-------- Source data

/-- R79. -/
theorem Tx.keeps_moveInput (n : SeatNo) (tool : PenTool) (x : Sample) :
    Tx.Keeps (some n) t (t.moveInput n tool x) := by
  unfold Tx.moveInput
  split
  · split
    · exact Tx.keeps_downInput ..
    · exact (Tx.keeps_moveHeld ..).on (keeps_setDeadline n _)
  · split
    · exact Tx.keeps_downInput ..
    · exact (Tx.keeps_inkPoints ..).on (keeps_setDeadline n _)
  · split
    · exact (Tx.keeps_eraserPoint ..).on (keeps_setDeadline n _)
    · exact Tx.keeps_downInput ..
  · exact Tx.keeps_downInput ..

/-- R81. -/
theorem Tx.keeps_upInput (n : SeatNo) (x : Sample) : Tx.Keeps a t (t.upInput n x) := by
  unfold Tx.upInput
  split
  · exact Tx.keeps_releaseHeld ..
  · exact Tx.keeps_endItem n .plain

/-! ### The commit -/

/-- `u` is `s` but for what a commit changes: the watches and their attention sources, the journal, the
store revision, a follow of the display context, and the reclaim demands (R5, R114, R135, R152,
R169). -/
def CommitChange (s u : State) : Prop :=
  u = { s with
    store := { s.store with rev := u.store.rev }
    maint := u.maint, arbiter := u.arbiter, journal := u.journal, display := u.display
    watches := u.watches, attention := u.attention, displayOut := u.displayOut }

theorem CommitChange.trans (h : CommitChange s u) (k : CommitChange u v) : CommitChange s v := by
  unfold CommitChange at *
  rw [h] at k
  exact k

theorem fireWatch_change (es : List ChangeEntry) (s : State) (n : Fin 4) :
    CommitChange s (fireWatch es s n) := by
  unfold fireWatch
  dsimp only
  split
  · split <;> rfl
  · rfl

theorem fireWatches_change (es : List ChangeEntry) (s : State) : CommitChange s (fireWatches es s) := by
  unfold fireWatches
  generalize List.finRange 4 = ns
  induction ns generalizing s with
  | nil => rfl
  | cons n ns ih => exact (fireWatch_change es s n).trans (ih _)

theorem wakeFollow_change (s : State) (es : List ChangeEntry) : CommitChange s (wakeFollow s es) := by
  unfold wakeFollow
  split
  · split <;> rfl
  · rfl

theorem lapFollow_change (s : State) : CommitChange s (lapFollow s) := by
  unfold lapFollow
  split
  · unfold endDisplay withdraw; rfl
  · rfl

theorem publish_change (x : Rev) (es : List ChangeEntry) (s : State) :
    CommitChange s (publish x es s) := by
  have h1 : CommitChange s { s with journal := s.journal.write es, store := { s.store with rev := x } } :=
    rfl
  unfold publish
  dsimp only
  split
  · exact h1.trans (wakeFollow_change _ _)
  · exact (h1.trans (wakeFollow_change _ _)).trans (lapFollow_change _)

theorem demandsAfter_change (b s : State) : CommitChange s (demandsAfter b s) := by
  unfold demandsAfter
  split <;> rfl

/-- A commit changes nothing else. -/
theorem Tx.commit_change (t : Tx) : CommitChange t.st t.commit := by
  unfold Tx.commit
  dsimp only
  refine CommitChange.trans ?_ (demandsAfter_change _ _)
  split
  · rfl
  · exact (fireWatches_change _ _).trans (publish_change _ _ _)

/-- The store revision after a commit: the transaction's when an entry was called for, else as it was
(R5). -/
theorem Tx.commit_rev (t : Tx) :
    t.commit.store.rev = if t.calls.isEmpty then t.st.store.rev else t.rev := by
  unfold Tx.commit
  dsimp only
  rw [demandsAfter_store]
  split
  · rfl
  · unfold publish
    dsimp only
    split <;> simp

end Sys2Proof.Machine
end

----------------

§ What to work on
Please print out every entry again, exactly as it reads.

§ Output of the exercise
/-- R79. -/
theorem Tx.keeps_moveInput (n : SeatNo) (tool : PenTool) (x : Sample) :
    Tx.Keeps (some n) t (t.moveInput n tool x) := by
  unfold Tx.moveInput
  split
  · split
    · exact Tx.keeps_downInput ..
    · exact (Tx.keeps_moveHeld ..).on (keeps_setDeadline n _)
  · split
    · exact Tx.keeps_downInput ..
    · exact (Tx.keeps_inkPoints ..).on (keeps_setDeadline n _)
  · split
    · exact (Tx.keeps_eraserPoint ..).on (keeps_setDeadline n _)
    · exact Tx.keeps_downInput ..
  · exact Tx.keeps_downInput ..

/-- R81. -/
theorem Tx.keeps_upInput (n : SeatNo) (x : Sample) : Tx.Keeps a t (t.upInput n x) := by
  unfold Tx.upInput
  split
  · exact Tx.keeps_releaseHeld ..
  · exact Tx.keeps_endItem n .plain

/-! ### The commit -/

/-- `u` is `s` but for what a commit changes: the watches and their attention sources, the journal, the
store revision, a follow of the display context, and the reclaim demands (R5, R114, R135, R152,
R169). -/
def CommitChange (s u : State) : Prop :=
  u = { s with
    store := { s.store with rev := u.store.rev }
    maint := u.maint, arbiter := u.arbiter, journal := u.journal, display := u.display
    watches := u.watches, attention := u.attention, displayOut := u.displayOut }

theorem CommitChange.trans (h : CommitChange s u) (k : CommitChange u v) : CommitChange s v := by
  unfold CommitChange at *
  rw [h] at k
  exact k

theorem fireWatch_change (es : List ChangeEntry) (s : State) (n : Fin 4) :
    CommitChange s (fireWatch es s n) := by
  unfold fireWatch
  dsimp only
  split
  · split <;> rfl
  · rfl

theorem fireWatches_change (es : List ChangeEntry) (s : State) : CommitChange s (fireWatches es s) := by
  unfold fireWatches
  generalize List.finRange 4 = ns
  induction ns generalizing s with
  | nil => rfl
  | cons n ns ih => exact (fireWatch_change es s n).trans (ih _)

theorem wakeFollow_change (s : State) (es : List ChangeEntry) : CommitChange s (wakeFollow s es) := by
  unfold wakeFollow
  split
  · split <;> rfl
  · rfl

theorem lapFollow_change (s : State) : CommitChange s (lapFollow s) := by
  unfold lapFollow
  split
  · unfold endDisplay withdraw; rfl
  · rfl

theorem publish_change (x : Rev) (es : List ChangeEntry) (s : State) :
    CommitChange s (publish x es s) := by
  have h1 : CommitChange s { s with journal := s.journal.write es, store := { s.store with rev := x } } :=
    rfl
  unfold publish
  dsimp only
  split
  · exact h1.trans (wakeFollow_change _ _)
  · exact (h1.trans (wakeFollow_change _ _)).trans (lapFollow_change _)

theorem demandsAfter_change (b s : State) : CommitChange s (demandsAfter b s) := by
  unfold demandsAfter
  split <;> rfl

/-- A commit changes nothing else. -/
theorem Tx.commit_change (t : Tx) : CommitChange t.st t.commit := by
  unfold Tx.commit
  dsimp only
  refine CommitChange.trans ?_ (demandsAfter_change _ _)
  split
  · rfl
  · exact (fireWatches_change _ _).trans (publish_change _ _ _)

/-- The store revision after a commit: the transaction's when an entry was called for, else as it was
(R5). -/
theorem Tx.commit_rev (t : Tx) :
    t.commit.store.rev = if t.calls.isEmpty then t.st.store.rev else t.rev := by
  unfold Tx.commit
  dsimp only
  rw [demandsAfter_store]
  split
  · rfl
  · unfold publish
    dsimp only
    split <;> simp

end Sys2Proof.Machine
end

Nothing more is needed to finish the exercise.